When merging multiple single-cell chromatin datasets, it’s important to be aware that if peak calling was performed on each dataset independently, the peaks are unlikely to perfectly overlap. Any peaks that are not exactly the same are treated as different features by Seurat. Therefore, we need to create a common set of peaks across all the datasets to be merged.

To create a unified set of peaks we can use functions from the GenomicRanges package. The reduce function from GenomicRanges will merge all intersecting peaks. Another option is to use the disjoin function, that will create distinct non-overlapping sets of peaks. Here is a visual example to illustrate the difference between reduce and disjoin:

gr <- GRanges(seqnames = "chr1", ranges = IRanges(start = c(20, 70, 300), end = c(120, 200, 400)))
gr
## GRanges object with 3 ranges and 0 metadata columns:
##       seqnames    ranges strand
##          <Rle> <IRanges>  <Rle>
##   [1]     chr1    20-120      *
##   [2]     chr1    70-200      *
##   [3]     chr1   300-400      *
##   -------
##   seqinfo: 1 sequence from an unspecified genome; no seqlengths

Alternatively, we can treat overlapping peaks as equivalent, and rename peaks that overlap with a common name so that they are recognized as equivalent by Seurat. This is what is done by the MergeWithRegions function. See the See the integration vignette for a demonstration of the MergeWithRegions function.

In this vignette we demonstrate how to merge multiple Seurat objects containing single-cell chromatin data, by creating a new assay in each object containing a common set of peaks.

To demonstrate, we will use four scATAC-seq PBMC datasets provided by 10x Genomics:

Loading data

library(Signac)
library(Seurat)
# define a convenient function to load all the data and create a Seurat object
create_obj <- function(dir) {
  count.path <- list.files(path = dir, pattern = "*_filtered_peak_bc_matrix.h5", full.names = TRUE)
  fragment.path <- list.files(path = dir, pattern = "*_fragments.tsv.gz", full.names = TRUE)[1]
  counts <- Read10X_h5(count.path)
  md.path <- list.files(path = dir, pattern = "*_singlecell.csv", full.names = TRUE)
  md <- read.table(file = md.path, stringsAsFactors = FALSE, sep = ",", header = TRUE, row.names = 1)
  obj <- CreateSeuratObject(counts = counts, assay = "ATAC", meta.data = md)
  obj <- SetFragments(obj, file = fragment.path)
  return(obj)
}
pbmc500 <- create_obj("/home/stuartt/data/pbmc500")
pbmc1k <- create_obj("/home/stuartt/data/pbmc1k")
pbmc5k <- create_obj("/home/stuartt/data/pbmc5k")
pbmc10k <- create_obj("/home/stuartt/data/pbmc10k")

After creating each object, we can perform standard pre-processing and quality control on each object as shown in other vignettes. For brevity, we will skip this step here and proceed with merging the objects.

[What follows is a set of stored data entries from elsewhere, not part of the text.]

/-- The map of R514. -/
def cptAdmin : List RegRow := [
  .plain 0x40 0x1fff 0x0 0x0,
  .plain 0x44 0x3f 0x0 0x0,
  .plain 0x48 0x3fffffff 0x0 0x0,
  .plain 0x4c 0x0 0x0 0x0,
  .plain 0x50 0x7 0x10 0x0,
  .plain 0x54 0x7fffff 0x0 0x3f800000,
  .plain 0x58 0x0 0x0 0xffffffff,
  .plain 0x5c 0x0 0x0 0xffffffff,
  .plain 0x60 0xf 0x0 0x0,
  .plain 0x64 0x0 0x0 0x0,
  .plain 0x68 0x0 0x0 0x0,
  .plain 0x6c 0x0 0x0 0x0]

/-- The map of R515. -/
def cptOwn : List RegRow := [
  .plain 0x40 0xf 0x0 0x0,
  .plain 0x44 0xffffffff 0x0 0x0,
  .plain 0x48 0x3f 0x0 0x0,
  .plain 0x4c 0x3 0x4 0x0,
  .plain 0x50 0x0 0x0 0x0]

/-- The map of R522. -/
def header : List RegRow := [
  .plain 0x0 0x0 0x0 0x0,
  .plain 0x4 0x0 0x0 0x100,
  .plain 0x8 0x0 0x0 0x0,
  ⟨0x10, 0x0, 0x7, 0x0, 0x0, 0x0, none, 0x1⟩,
  .plain 0x14 0x0 0x0 0x1,
  .plain 0x18 0xffff00f1 0x0 0x0,
  .plain 0x1c 0x0 0x0 0x0,
  .plain 0x20 0x0 0xffff 0x0,
  ⟨0x24, 0x0, 0xffff, 0x0, 0x0, 0x0, none, 0x0⟩,
  .plain 0x28 0x0 0x0 0x0,
  .plain 0x2c 0x0 0x1 0x0,
  .plain 0x30 0x0 0xffffff07 0x0,
  .plain 0x34 0x0 0x0 0x0,
  .plain 0x38 0x0 0x0 0x0,
  .plain 0x3c 0x0 0x0 0x0]

/-- The map of R566. -/
def clk : List RegRow := [
  ⟨0x40, 0x3, 0x0, 0x0, 0x0, 0x3, some .N0, 0x20⟩,
  ⟨0x44, 0x1ff, 0x0, 0x0, 0x0, 0x1ff, some .N0, 0xf0⟩,
  .plain 0x48 0x0 0x9 0x4,
  .plain 0x4c 0x3 0x0 0x0,
  .plain 0x50 0xff 0x0 0x0,
  .plain 0x54 0xff00 0x0 0x0,
  .plain 0x58 0x0 0x0 0x0,
  .plain 0x5c 0x0 0x0 0x0,
  .plain 0x60 0x0 0x0 0x0]

/-- The map of R567. -/
def pwr : List RegRow := [
  ⟨0x40, 0xfff, 0x0, 0x0, 0x0, 0xfff, some .N0, 0xc80⟩,
  .plain 0x44 0x0 0x0 0x0,
  .plain 0x48 0x0 0x0 0x0,
  .plain 0x4c 0x0 0x0 0x0,
  .plain 0x50 0x0 0x0 0x0,
  .plain 0x54 0x0 0x0 0x0,
  .plain 0x58 0x0 0x0 0x0,
  .plain 0x5c 0x0 0x0 0x0,
  .plain 0x60 0x0 0x0 0x0,
  .plain 0x64 0x0 0x0 0x0]

/-- The map of R568. -/
def thm : List RegRow := [
  .plain 0x40 0x0 0x0 0x0,
  ⟨0x44, 0xffff, 0x0, 0x0, 0x0, 0xffff, some .N0, 0x6e69645f⟩,
  .plain 0x48 0x0 0x0 0x0,
  .plain 0x4c 0x1f 0x0 0x0,
  .plain 0x50 0x0 0x0 0x0,
  .plain 0x54 0x0 0xff 0x0,
  .plain 0x58 0x0 0x0 0x0]

/-- The map of R600. -/
def pcie : List RegRow := [
  .plain 0x40 0x0 0x0 0x0,
  .plain 0x44 0x0 0x0 0x0,
  .plain 0x48 0x0 0x0 0x0,
  .plain 0x4c 0x0 0x0 0x0,
  .plain 0x50 0x0 0x8 0x0,
  .plain 0x54 0x3 0x4 0x0,
  .plain 0x58 0xffff 0x0 0x3c,
  .plain 0x5c 0x0 0x0 0x0,
  .plain 0x60 0x0 0x0 0x0,
  .plain 0x64 0x0 0x0 0x1,
  .plain 0x68 0x0 0x0 0x0,
  .plain 0x6c 0x0 0x0 0x0]

/-- The map of R619. -/
def mgmt : List RegRow := [
  .plain 0x40 0x100 0x0 0x0,
  .plain 0x44 0x7ff 0x800 0x0,
  .plain 0x48 0x0 0x0 0x0,
  .plain 0x4c 0xffff 0x10000 0x0,
  .plain 0x50 0x0 0x0 0x0,
  .plain 0x54 0x1c 0x20 0x0,
  .plain 0x58 0x0 0x0 0xffffffff,
  .plain 0x5c 0x0 0x0 0xffffffff,
  .plain 0x60 0x0 0x0 0xffffffff,
  .plain 0x64 0x0 0x0 0x0,
  .plain 0x68 0x0 0x0 0x0,
  .plain 0x6c 0x0 0x0 0x0]

/-- The map of R648. -/
def bist : List RegRow := [
  .plain 0x40 0xff 0x0 0x0,
  .plain 0x44 0x1 0x4 0x0,
  .plain 0x48 0x0 0x0 0x0,
  .plain 0x4c 0x0 0x0 0x0,
  .plain 0x50 0x0 0x0 0x0,
  .plain 0x54 0x0 0x0 0x0,
  .plain 0x58 0x0 0x0 0x0,
  .plain 0x5c 0x0 0x0 0x0,
  .plain 0x60 0x0 0x0 0x0,
  .plain 0x64 0x0 0x0 0x0,
  .plain 0x68 0x0 0x0 0x0,
  .plain 0x6c 0x0 0x0 0x0]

Creating a common peak set

If the peaks were identified independently in each experiment then they will likely not overlap perfectly. We can merge peaks from all the datasets to create a common peak set, and quantify this peak set in each experiment prior to merging the objects.

There are a few different ways that we can create a common peak set. One possibility is using the reduce or disjoin functions from the GenomicRanges package. The UnifyPeaks function extracts the peak coordinates from a list of objects and applies reduce or disjoin to the peak sets to create a single non-overlapping set of peaks.

combined.peaks <- UnifyPeaks(object.list = list(pbmc500, pbmc1k, pbmc5k, pbmc10k), mode = "reduce")
combined.peaks
## GRanges object with 90694 ranges and 0 metadata columns:
##           seqnames            ranges strand
##              <Rle>         <IRanges>  <Rle>
##       [1]     chr1     565153-565499      *
##       [2]     chr1     569185-569620      *
##       [3]     chr1     713551-714783      *
##       [4]     chr1     752418-753020      *
##       [5]     chr1     762249-763345      *
##       ...      ...               ...    ...
##   [90690]     chrY 23583994-23584463      *
##   [90691]     chrY 23602466-23602779      *
##   [90692]     chrY 23899155-23899164      *
##   [90693]     chrY 28816593-28817710      *
##   [90694]     chrY 58855911-58856251      *
##   -------
##   seqinfo: 24 sequences from an unspecified genome; no seqlengths

Quantify peaks in each dataset

We can now add a new assay to each object that contains counts for the same set of peaks. This will ensure that all the objects contain common features that we can use to merge the objects.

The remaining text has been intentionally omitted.